Extracted data:
/-- The steps that a run can have at most. -/
def Image.runLen (i : Image) (tk k : Nat) : Nat := (List.range (i.nlev tk k)).foldl (fun a l => a * i.count tk k l) 1
/-- Whether a store pattern writes a word again later in the run of an access (R324). -/
def PView.more (v : PView) (s : State) (a : PAcc) (va : Nat) : Bool :=
  (v.p.accs.any fun b => decide (b.op ≠ a.op) && decide (b.run = a.run) && b.touches s v.part va 8) ||
  (v.p.base.isSome && decide (v.p.run = a.run) &&
    (upcoming v.i.img v.tk (patChain v.w) (v.i.img.runLen v.tk (patChain v.w)) v.chain).any fun e =>
      sharesByte s v.part (v.codeVa e : Nat) v.fmt.tokenBytes va 8 || (v.fmt.block && sharesByte s v.part (v.scaleVa e : Nat) 2 va 8))
/-- Performs the next write of a store's access: its codes, then the scale bytes of its two blocks. -/
def PView.store (v : PView) (s : State) (a : PAcc) : State :=
  let drop (s : State) : State := v.set s fun p => { p with accs := delFirst (fun b => decide (b.op = a.op)) p.accs }
  if a.stage = 0 then
    v.access s a a.va a.n (some (a.data.getD 0, 2 ^ (8 * a.n) - 1)) (fun s a _ =>
      let s := markFull s v.part a.va a.n (v.more s a)
      if a.blocks.isEmpty then drop s else v.setAcc s { a with stage := 1 }) fun w => !v.more s a w
  else
    let va := a.blocks.getD 0 0
    v.access s a va 2 (some (a.got.getD 0 0, 65535)) (fun s a _ => drop (markFull s v.part va 2 (v.more s a))) fun w => !v.more s a w

/-- The accesses that may be performed now: of those in the eddy queue, the one that the A-tile retries next; with a
full queue, only that and the one at which the pattern stalls (R333). -/
def PView.openAccs (v : PView) : List PAcc :=
  let next (a : PAcc) : Bool := match v.t.eddy.find? Eddy.ready with | some e => e.ofPat v.j a.op | none => false
  v.p.accs.filter fun a => !a.complete (patStore v.w) && !v.p.bad.contains a.op &&
    (if a.eddy then next a else match v.p.stuck with | some op => decide (a.op = op) | none => true)
/-- Performs one access that the pattern has issued, be it frozen since (R395); the turn's argument 4 says which, and where
argument 5 is odd a fabric cache has replaced the line it needs (DESIGN CHOICE, log entry 1). -/
def PView.perform (v : PView) (s : State) : State :=
  let l := v.openAccs
  match l[s.arg 4 % l.length]? with
  | none => s
  | some a => if patStore v.w then v.store s a else v.load s a

/-! ### Loads (R71, R313, R332) -/

/-- A block descriptor (R71). -/
def descriptor (fmt scale : Nat) : FW := BitVec.ofNat 48 (fmt * 2 ^ 42 + 31 * 2 ^ 32 + scale)
/-- The lanes of a head token: two blocks for each body token (R71). -/
def PView.headLanes (v : PView) (a : PAcc) : Lanes := Vector.ofFn fun b =>
  if b.val < 2 * a.got.length then descriptor (patFmt v.w) (a.got.getD (b.val / 2) 0 / 256 ^ (b.val % 2) % 256) else 0
/-- The scale byte of lane b of the burst's head. -/
def headScale (h : Option Lanes) (b : Nat) : Nat := match h with | some l => (l.toList.getD b 0).toNat % 256 | none => 0
/-- The lanes of a body token (R64 to R66). -/
def PView.bodyLanes (v : PView) (a : PAcc) : Lanes := Vector.ofFn fun j =>
  let c := a.data.getD 0 / 2 ^ (j.val * v.fmt.bits) % 2 ^ v.fmt.bits
  if patRaw v.w then loadRaw v.fmt c else loadElem v.fmt (headScale v.p.head (2 * v.p.dpos + j.val / 32)) c
/-- Whether the consumer of the data port takes tokens out of order (R83, R332). -/
def PView.comm (v : PView) : Bool :=
  !v.fmt.block && match v.i.img.endOf (epCh (v.i.img.ep v.tk (patPort v.w))) true with
    | some (ck, cp) => epComm (v.i.img.ep ck cp)
    | none => false
/-- Puts the next token in step order, if its read is complete (R313, R332). -/
def PView.emit (v : PView) (s : State) : Option State :=
  match v.p.accs.find? fun a => !(v.comm && a.eddy) with
  | none => none
  | some a =>
    if !a.complete false then none
    else
      let put (x : Lanes) (m : Nat) : State := s.modInst v.key fun i => i.put v.tk (patPort v.w) (.wide x m)
      let rest (p : Pat) : Pat := { p with accs := delFirst (fun b => decide (b.op = a.op)) p.accs }
      some (if a.head then
        let h := v.headLanes a
        v.set (put h 1) fun p => { rest p with head := some h, dpos := 0 }
      else v.set (put (v.bodyLanes a) (if a.last then 2 else 0)) fun p => { rest p with dpos := p.dpos + 1 })

/-- PATTERN_READ_RETURN (R313): arguments name the instance, the tile and the pattern. The next token
in step order is put, or a read is performed; a frozen pattern's reads that stand before its fault are delivered (R395). -/
def execPatternReadReturn (s : State) : Out :=
  onPattern s fun v => if patStore v.w then s else (v.emit s).getD (v.perform s)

How to complete this task:
Please output the lines of the listing above that fall in the stretch from the one with "let drop (s" through the one with "v.access s a va", exactly and only those.

Answer space:
  let drop (s : State) : State := v.set s fun p => { p with accs := delFirst (fun b => decide (b.op = a.op)) p.accs }
  if a.stage = 0 then
    v.access s a a.va a.n (some (a.data.getD 0, 2 ^ (8 * a.n) - 1)) (fun s a _ =>
      let s := markFull s v.part a.va a.n (v.more s a)
      if a.blocks.isEmpty then drop s else v.setAcc s { a with stage := 1 }) fun w => !v.more s a w
  else
    let va := a.blocks.getD 0 0
    v.access s a va 2 (some (a.got.getD 0 0, 65535)) (fun s a _ => drop (markFull s v.part va 2 (v.more s a))) fun w => !v.more s a w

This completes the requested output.